November 10, 2019 Rohr-Blog Leave a comment

2019/11/10 Commentary: ‘Santa’ already in town (redux)

© 2019 ROHR International, Inc. All International rights reserved.

Extended Trend Assessments reserved for Gold and Platinum Subscribers

COMMENTARY: WEEKEND: November 10, 2019

‘Santa’ already in town (redux)

But is it Mr. Claus or someone else?

This year is a bit different than the end of last year (more so like 2017) in the context of just how upbeat the US equities performance has become into late year. Despite the overhang from the continuing US-China differences, it has been injected with steroids on the sense that those talks are continuing.

At the very least, any near term agreement will lead to the cancellation of the US tariffs increase that was supposed to be implemented into mid-December. The question over whether any 'Phase I' agreement amounts to nothing more than Donald Trump's need to 'declare victory and go home' remains (see Thursday's 'The Bank Overshadowed by US-China News' emailed research note for more.)

That this seems a bit more likely in the face of other pressures on Trump is moot in the near-term. The sight of him and Chinese President Xi signing any agreement will encourage thoughts of broader rapprochement to come; regardless of how far apart the two sides may remain on the more substantive critical issues.

However, US equities extended their rally into the end of last week despite first the Trump administration, and then the man himself, refuting Chinese claims that a broad tariffs rollback agreement had been agreed. So what could possibly be so influential as to overshadow the idea there are still stumbling blocks on the way to even the limited Phase I agreement? Well, in the context of the overall US equities strength finally extending late this year after stalling repeatedly against topping indications since July (see any recent research notes for more on that), there could already be a strong seasonal factor influencing the Evolutionary Trend View

The general psychology remains the same as any other strong year insofar as our long-standing views on the ‘Santa’ influence in the markets remains as always, yet based on something more than a jolly old guy in a red suit. In 2017 US tax reform certainly provided a plethora of blessings for US equities from multiple factors on the outlook into 2018. Of course, as the market is a ‘creature of expectations’, that is now being strongly reflected this year.

Whether or not the anticipated greater rapprochement between the US and China occurs, the anticipation that at least things are not going to become more acrimonious again in the near term can drive the US equities psychology. And that should then be accentuated by the need for under-invested individuals and especially portfolio managers to purchase equities on any setback (more below.)
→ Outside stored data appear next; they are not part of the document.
-- ==== Sys2Proof/Machine/Ops.lean ====
section
/-! DEFINITION. The shared operations over the buffer and the output trace (20_memory.md, 30_encoding.md section 7),
and the views of a state that claims are stated in: a digit read back, an icon's bit, the display image. There is no
exception entry to share and no flag to compute: the block has neither (60_exceptions.md R107, 10_state.md R34). -/

namespace Sys2Proof.Machine

/-- `BUF[c]`: a whole container; reading has no side effect (20_memory.md R45, R46). -/
def State.cell (s : State) (c : CellIndex) : Byte := s.buf[c]

/-- `BUF[c] <- b`: all 8 bits of one container (20_memory.md R45). -/
def State.setCell (s : State) (c : CellIndex) (b : Byte) : State := { s with buf := s.buf.set c b }

/-- `MemRead(addr, n)`: the `n` containers from cell `addr` on, in ascending order (00_scope.md section 4). -/
def State.memRead (s : State) (addr n : Nat) : List Byte := (s.buf.toList.drop addr).take n

/-- `emit E`: append an event to the output trace (00_scope.md section 4, 30_encoding.md R73). -/
def State.emit (s : State) (e : Event) : State := { s with trace := s.trace ++ [e] }

/-- The buffer with every container zero. -/
def zeroBuffer : Buffer := Vector.replicate 27 0#8

/-- `for i in 0 .. 26: BUF[i] <- 0x00`, all 8 bits of every container (40_lifecycle_ops.md R78). The order of the 27
stores is not observable (20_memory.md R47). -/
def State.zero (s : State) : State := { s with buf := zeroBuffer }

/-- `emit T_WRITE(0, 27, [BUF[0], ..., BUF[26]])`: the whole buffer, in ascending order, as it is now
(40_lifecycle_ops.md R81, 20_memory.md R41, R51). -/
def State.flush (s : State) : State := s.emit (.write 0 27 (s.memRead 0 27))

/-- The three bring-up events of INIT, in order (40_lifecycle_ops.md R75; the order is decision D4, log 10). -/
def State.bringUp (s : State) : State :=
  ((s.emit .ctrlInit).emit (.cmd s.cfg.data.cmdSysEn)).emit (.cmd s.cfg.data.cmdLcdOn)

/-- `BUF[c] <- BUF[c] xor 0x0F`: invert the low nibble of a cell (41_set_digit.md R84, step 1). -/
def State.invertLowNibble (s : State) (c : CellIndex) : State := s.setCell c (s.cell c ^^^ 0x0F#8)

/-- Set or clear the bit of an icon in its container: OR with the mask, or AND with the mask's 8-bit complement
(42_set_icon.md R93). -/
def State.setIconBit (s : State) (b : IconBit) (enabled : Bool) : State :=
  s.setCell b.cell (if enabled then s.cell b.cell ||| b.mask else s.cell b.cell &&& not8 b.mask)

/-- Reading digit `p` back: `{BUF[CELL_HI(p)], BUF[CELL_LO(p)]}` (20_memory.md R39). A view of the model, not a port
(30_encoding.md R74). -/
def State.readDigit (s : State) (p : DigitPosition) : Pattern :=
  joinBytes (s.cell (cellHi s.cfg p)) (s.cell (cellLo s.cfg p))

/-- Whether an icon's bit is set in the buffer. A view of the model, not a port. -/
def State.iconOn (s : State) (b : IconBit) : Bool := s.cell b.cell &&& b.mask != 0#8

/-- The display image `IMG` as a function of the output trace: undefined until the first `T_WRITE`, then the data of
the last one (10_state.md R35). -/
def displayImage : List Event → Option (List Byte)
  | [] => none
  | .ctrlInit :: es => displayImage es
  | .cmd _ :: es => displayImage es
  | .write _ _ data :: es => some ((displayImage es).getD data)

end Sys2Proof.Machine
end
While that leaves a 'hostage to fortune' in any return of overt US-China hostility, there is now quite a bit of substantial lower support in the US equities. As such, any fresh US-China confrontation would also need to be substantial to upset markets enough to drop US equities back below that now meaningful lower support; which is not really expected, at least not at this juncture.
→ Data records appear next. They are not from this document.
-- ==== Sys2Proof/Tests/Slice0.lean ====
section
/-! SUPPORT. Tests: every check of WellFormed refuses an ill-formed term; words written out from the encoding decode;
the vectors of 95_test_vectors.md, one step each; and, for every statement with hypotheses, a state and operands that
meet them. Expected results come from the spec's own vectors and rules. -/

namespace Sys2Proof.Tests

open Sys2Proof.Machine

/-! ### WellFormed refuses, check by check -/

theorem test_wf_cfgTest : cfgTest.Wf := by decide

theorem test_wf_iconCount_zero : ¬ Config.IconCountInRange { cfgTest with nIcons := 0 } := by decide

theorem test_wf_iconCount_257 : ¬ Config.IconCountInRange { cfgTest with nIcons := 257 } := by decide

theorem test_wf_roomIsIcon : ¬ Config.RoomIsIcon { cfgTest with roomId := 8 } := by decide

theorem test_wf_commandsDistinct : ¬ Config.CommandsDistinct { cfgTest with cmdBias := ⟨0⟩ } := by decide

theorem test_wf_iconTableSize : ¬ Config.IconTableSize { cfgTest with nIcons := 7 } := by decide

theorem test_wf_ninePinned : ¬ Config.NinePinned { cfgTest with seg := cfgTest.seg.set 9 0x070F#16 } := by decide

theorem test_wf_digitCellsInRange :
    ¬ Config.DigitCellsInRange { cfgTest with posBase := cfgTest.posBase.set 8 26 } := by decide

theorem test_wf_digitPairsDisjoint :
    ¬ Config.DigitPairsDisjoint { cfgTest with posBase := cfgTest.posBase.set 1 1 } := by decide

theorem test_wf_iconCellsInRange : ¬ Config.IconCellsInRange { cfgTest with icon := [⟨27, 0x01#8⟩] } := by decide

theorem test_wf_iconMasksOneHot : ¬ Config.IconMasksOneHot { cfgTest with icon := [⟨6, 0x03#8⟩] } := by decide

theorem test_wf_iconBitsUnique :
    ¬ Config.IconBitsUnique { cfgTest with icon := [⟨6, 0x01#8⟩, ⟨6, 0x01#8⟩] } := by decide

theorem test_wf_segmentsInLowNibble :
    ¬ Config.SegmentsInLowNibble { cfgTest with seg := cfgTest.seg.set 0 0x0310#16 } := by decide

theorem test_wf_digitIconBitsDisjoint :
    ¬ Config.DigitIconBitsDisjoint { cfgTest with icon := [⟨1, 0x04#8⟩] } := by decide

theorem test_check_refuses : Configuration.check? { cfgTest with nIcons := 0 } = none := by decide

theorem test_check_accepts : Configuration.check? cfgTest = some Configuration.test := by decide

theorem test_instr_wf_position_negative : (Instr.setDigit (-1) 3).wf 8 = false := by decide

theorem test_instr_wf_position_16 : (Instr.setDigit 16 0).wf 8 = false := by decide

theorem test_instr_wf_value_negative : (Instr.setDigit 2 (-1)).wf 8 = false := by decide

theorem test_instr_wf_value_256 : (Instr.setDigit 0 256).wf 8 = false := by decide

theorem test_instr_wf_icon_8 : (Instr.setIcon 8 true).wf 8 = false := by decide

theorem test_instr_wf_reservedIcon_7 : (Instr.reservedIcon 0 true 7).wf 8 = false := by decide

/-! ### Decoding: words written out from 30_encoding.md R60 to R67 and 95_test_vectors.md section 3.1 -/

/-- OPC 0001, ignored 000000000000. -/
theorem test_decode_INIT : decode 8 0b0001000000000000#16 = .init := by decide

/-- 0x1ABC: ignored bits nonzero. -/
theorem test_decode_INIT_ignored : decode 8 0x1ABC#16 = .init := by decide

/-- OPC 0010. -/
theorem test_decode_CLEAR : decode 8 0b0010000000000000#16 = .clear := by decide

/-- OPC 0011. -/
theorem test_decode_UPDATE : decode 8 0b0011000000000000#16 = .update := by decide

/-- OPC 0100, POS 0000, VAL 00001001. -/
theorem test_decode_SET_DIGIT : decode 8 0b0100000000001001#16 = .setDigit 0 9 := by decide

/-- 0x4905: out of range, yet SET_DIGIT (R68). -/
theorem test_decode_SET_DIGIT_outOfRange : decode 8 0x4905#16 = .setDigit 9 5 := by decide

/-- OPC 0101, ignored 111, EN 1, ICON 00000111. -/
theorem test_decode_SET_ICON : decode 8 0b0101111100000111#16 = .setIcon 7 true := by decide

/-- 0x5E07: `W[8]` = 0. -/
theorem test_decode_SET_ICON_off : decode 8 0x5E07#16 = .setIcon 7 false := by decide

/-- 0x0000 is reserved. -/
theorem test_decode_RESERVED_OPC0 : decode 8 0x0000#16 = .reservedOpc0 0 := by decide

/-- 0x6000 and 0x7123 are reserved. -/
theorem test_decode_RESERVED_OPC6_7 :
    decode 8 0x6000#16 = .reservedOpc67 0 ∧ decode 8 0x7123#16 = .reservedOpc67 0x1123#13 := by decide

/-- 0xF123 is reserved. -/
theorem test_decode_RESERVED_OPC8_F : decode 8 0xF123#16 = .reservedOpc8F 0x7123#15 := by decide

/-- 0x5108: ICON = N_ICONS. -/
theorem test_decode_RESERVED_ICON : decode 8 0x5108#16 = .reservedIcon 0 true 8 := by decide

/-- The canonical words of the programs of 95_test_vectors.md section 4. -/
theorem test_encode_words :
    encode .init = 0x1000#16 ∧ encode .clear = 0x2000#16 ∧ encode .update = 0x3000#16 ∧
    encode (.setDigit 3 16) = 0x4310#16 ∧ encode (.setDigit 8 15) = 0x480F#16 ∧
    encode (.setIcon 4 true) = 0x5104#16 ∧ encode (.setIcon 2 false) = 0x5002#16 := by decide

theorem test_decodeTableWord_INIT : decodeTableWord 16 0x1000 = some .init := by decide

theorem test_decodeTableWord_short : decodeTableWord 8 0x09 = some (.reservedOpc0 9) := by decide

theorem test_decodeTableWord_long : decodeTableWord 24 0x1000 = none := by decide

/-- A word put where the step takes its next one is the word run. -/
theorem test_withFetchWord : step (State.reset.withFetchWord 16 0x2000) = exec .clear State.reset := by rfl

/-! ### One step each: the vectors of 95_test_vectors.md section 3 -/

/-- A state of `CFG_TEST` with the given containers set in a buffer full of one byte, nothing emitted. -/
def stateOf (fill : Byte) (cells : List (CellIndex × Byte)) : State :=
  cells.foldl (fun s c => s.setCell c.1 c.2) (State.resetOf Configuration.test (Vector.replicate 27 fill))

/-- The state an outcome holds. -/
def outcomeState : Host.Outcome State Fault Refusal → Option State
  | .next s => some s
  | .fault _ => none
  | .refused _ => none

/-- The containers after an operation, in index order. -/
def cellsAfter (i : Instr) (s : State) : Option (List Byte) := (outcomeState (exec i s)).map (·.buf.toList)

/-- The events after an operation. -/
def traceAfter (i : Instr) (s : State) : Option (List Event) := (outcomeState (exec i s)).map (·.trace)

/-- V1. -/
theorem test_INIT_V1 : cellsAfter .init (stateOf 0xA5 []) = some (List.replicate 27 0) ∧
    traceAfter .init (stateOf 0xA5 []) = some [.ctrlInit, .cmd ⟨0⟩, .cmd ⟨1⟩,
      .write 0 27 (List.replicate 27 0), .cmd ⟨2⟩] := by decide

/-- V2, its first, second and last container. -/
theorem test_UPDATE_V2 : traceAfter .update (stateOf 0x00 [(1, 1), (26, 0x1A)]) =
    some [.write 0 27 ([0, 1] ++ List.replicate 24 0 ++ [0x1A])] := by decide

/-- V3: high nibbles too, trace unchanged. -/
theorem test_CLEAR_V3 : cellsAfter .clear (stateOf 0xFF []) = some (List.replicate 27 0) ∧
    traceAfter .clear (stateOf 0xFF []) = some [] := by decide

/-- V5: old contents leave no trace, neighbours keep theirs. -/
theorem test_SET_DIGIT_V5 :
    ((outcomeState (exec (.setDigit 3 5) (stateOf 0 [(7, 0xA5), (8, 0x5A), (6, 0x33), (9, 0xCC)]))).map
      fun s => [s.cell 6, s.cell 7, s.cell 8, s.cell 9]) = some [0x33, 0x0D, 0x06, 0xCC] := by decide

/-- V8: the no-ops, negative operands among them. -/
theorem test_SET_DIGIT_V8 : ∀ q ∈ [((9 : Int), (0 : Int)), (15, 0), (0, 16), (0, 255), (9, 16), (-1, 3), (2, -1)],
    cellsAfter (.setDigit q.1 q.2) (stateOf 0xA5 []) = some (List.replicate 27 0xA5) := by decide

/-- V12, V13: one bit of an otherwise full container. -/
theorem test_SET_ICON_V12 :
    ((outcomeState (exec (.setIcon 2 false) (stateOf 0 [(13, 0xFF)]))).map (·.cell 13)) = some 0xF7 ∧
    ((outcomeState (exec (.setIcon 2 true) (stateOf 0 [(13, 0xA5)]))).map (·.cell 13)) = some 0xAD := by decide

/-- V16: the last cell, and nothing else. -/
theorem test_SET_ICON_V16 :
    cellsAfter (.setIcon 5 true) (stateOf 0 []) = some (List.replicate 26 0 ++ [1]) := by decide

/-- An index that names no icon is refused by name. -/
theorem test_SET_ICON_refused : exec (.setIcon 8 true) (stateOf 0 []) = .refused (.iconNotInEnumeration 8) := by rfl

/-- V17 and P3: reserved words change nothing. -/
theorem test_RESERVED_V17 : ∀ i ∈ [Instr.reservedIcon 0 true 8, .reservedIcon 0 true 0xFF, .reservedOpc0 0,
    .reservedOpc67 0x1123, .reservedOpc8F 0x7123],
    cellsAfter i (stateOf 0xA5 []) = some (List.replicate 27 0xA5) ∧ traceAfter i (stateOf 0xA5 []) = some [] := by
  decide

/-- The display image is the data of the last write (10_state.md R35). -/
theorem test_displayImage : displayImage [.write 0 27 [1], .cmd ⟨0⟩, .write 0 27 [2], .ctrlInit] = some [2] ∧
    displayImage [.ctrlInit, .cmd ⟨0⟩] = none := by decide

/-! ### The assembler, on lines of 30_encoding.md R69 and 95_test_vectors.md section 4 -/

theorem test_assemble_room :
    assembleLine cfgTest cfgTestNames "SET_ICON ROOM, 1    ; 0x5100".toList = .ok (some (.setIcon 0 true)) := by rfl

theorem test_assemble_call : assembleLine cfgTest cfgTestNames "set_digit(0, 9)".toList = .ok (some (.setDigit 0 9)) := by
  rfl

theorem test_assemble_hex :
    assembleLine cfgTest cfgTestNames "SET_DIGIT 15, 0xFF".toList = .ok (some (.setDigit 15 255)) := by rfl

theorem test_assemble_name_off :
    assembleLine cfgTest cfgTestNames "set_icon(TI2, off)".toList = .ok (some (.setIcon 2 false)) := by rfl

theorem test_assemble_position_16 :
    assembleLine cfgTest cfgTestNames "SET_DIGIT 16, 0".toList = .error .badPosition := by rfl

theorem test_assemble_words : assemble cfgTest cfgTestNames ["INIT".toList, "; a comment".toList, "UPDATE".toList] =
    .ok [0x1000#16, 0x3000#16] := by rfl

/-! ### The duties of the host: P2's order loses the icon, its cure keeps it -/

theorem test_hostDuties_P1 :
    hostDuties Configuration.test [.init, .setDigit 0 9, .setIcon 0 true, .update] = true := by decide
Yet in the final analysis of the sheer equities trend, it is all very impressive and reinforces the natural tendency of ‘Santa Portfolio Manager’ to benefit others by needing to apply any excess cash to purchases of well-regarded stocks in positive equities years. 

Now we just need to see how the markets respond to the idea that there may be a revival of coordinated global economic strength if indeed there is a broader US-China rapprochement (which still seems quite far off in the distance.) Yet for now that anticipation (along with just a bit better European and Chinese economic data) has also weighed on global govvies and inspired an overall bid in emerging currencies (even if the latter faded a bit late last week despite US equities strength.)
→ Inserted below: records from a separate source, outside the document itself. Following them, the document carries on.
-- ==== Sys2Proof/Machine/Receive.lean ====
section
/-! DEFINITION. RECEIVE and the packet type/sequence decoder (42_receive.md R150 to R160). The three packet-type rows of
the opcode table are the actions the decoder takes on a valid packet of that type; RECEIVE fetches the packet and runs
the action (log entry 6). -/

namespace Sys2Proof.Machine

/-- The action on a valid Ack, R154: unconditional, the payload ignored. -/
def ackAction (sq : Word) (_pl : List Byte) (s : State) : State :=
  (s.setLastAcked sq).respond (.ackSeen sq)

/-- The action on a valid Nack, R155: unconditional, the payload ignored. -/
def nackAction (sq : Word) (_pl : List Byte) (s : State) : State :=
  (s.setNack sq).respond (.nackSeen sq)

/-- The slot a sequence is delivered to: `sq mod B` (R157). -/
def slotOf (c : Config) (sq : Word) : Nat := sq.toNat % c.B

/-- An in-order Data packet (R156, R157, R158): count it, deliver it, then emit its Ack. A failed write changes only
`tx_ok`. -/
def acceptData (c : Config) (sq : Word) (pl : List Byte) (s : State) : State :=
  let s' := (s.setExpectedSeq (s.expectedSeq + 1)).deliver (slotOf c sq) pl
  (s'.txWrite (encodePacket c .ack sq [])).respond (.dataAccepted sq (slotOf c sq) s'.writeOk)

/-- An out-of-order Data packet (R159): the payload is dropped and a Nack names the expected sequence. -/
def nackData (c : Config) (sq : Word) (s : State) : State :=
  (s.txWrite (encodePacket c .nack s.expectedSeq [])).respond (.dataOutOfOrder sq s.expectedSeq s.writeOk)

/-- The action on a valid Data packet: 16-bit equality with EXPECTED_SEQ decides (R156, R159). -/
def dataAction (c : Config) (sq : Word) (pl : List Byte) (s : State) : State :=
  if sq = s.expectedSeq then acceptData c sq pl s else nackData c sq s

/-- ACK, R154. -/
def execAck (sq : Word) (pl : List Byte) (s : State) : Host.Outcome State Fault Refusal :=
  .next (ackAction sq pl s)

/-- NACK, R155. -/
def execNack (sq : Word) (pl : List Byte) (s : State) : Host.Outcome State Fault Refusal :=
  .next (nackAction sq pl s)

/-- DATA, R156 to R159. -/
def execData (sq : Word) (pl : List Byte) (s : State) : Host.Outcome State Fault Refusal :=
  .next (dataAction Config.here sq pl s)

/-- Type dispatch on a valid packet's fields, R153: exactly one of R154, R155, R156/R159 and R160. -/
def dispatchPacket (c : Config) (ty sq : Word) (pl : List Byte) (s : State) : State :=
  if ty = 0x0001 then ackAction sq pl s
  else if ty = 0x0002 then nackAction sq pl s
  else if ty = 0x0003 then dataAction c sq pl s
  else s.respond (.unknownType ty sq)

/-- What RECEIVE does with the bytes `f` it has read, in the order of R209: short read (R151), residue (R152), type. -/
def receiveBytes (c : Config) (f : List Byte) (s : State) : State :=
  if f.length < c.N then s.raiseError (.transportError (some f.length))
  else if residue c f = 0x0000 then
    let (ty, sq, pl) := parsePacket c f
    dispatchPacket c ty sq pl s
  else s.raiseError .checksumError

/-- RECEIVE on the instance `c`, R150. -/
def receivePacket (c : Config) (s : State) : State :=
  if s.rxAvailable < c.N then s.respond .noPacket
  else receiveBytes c (s.rxBytes c.N) (s.rxConsume c.N)

/-- RECEIVE, R150. -/
def execReceive (s : State) : Host.Outcome State Fault Refusal :=
  .next (receivePacket Config.here s)

end Sys2Proof.Machine
end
The bigger foreign exchange question is why seemingly constructive Brexit developments along with the better global economic anticipation have not helped the euro or the British pound. Each of them has dropped back down to key lower support areas, which has brought some surprising strength to the previously weak US Dollar Index.

Yet none of that is going to derail the Santa Claus rally in the near-term. This can only occur in the (as noted above) unlikely event of a return of significant US-China acrimony.

▪ Based on this year’s extensive bullish anticipation, it is obvious that Santa is already in town. While he tends to increase his influence from Thanksgiving into the middle of December, he seems to be starting early this year on the positive US-China inferences noted above. As such, in spite of any setbacks it is likely the US equities will maintain their overall up trend into this month by holding setbacks, like the one they recently experienced on concerns over the Fed's less accommodative guidance (yet which was so short-lived.)

We suspect any December S&P 500 future downside reaction from higher Oscillator resistance will either hold into the lower 3,065-70 Oscillator threshold it overran last week, or at worst ratchet down to no worse than heavier support around that old July 3,030 area all-time high (with a Tolerance into the 3,025-15 range that was seen during the post FOMC sharp reaction.)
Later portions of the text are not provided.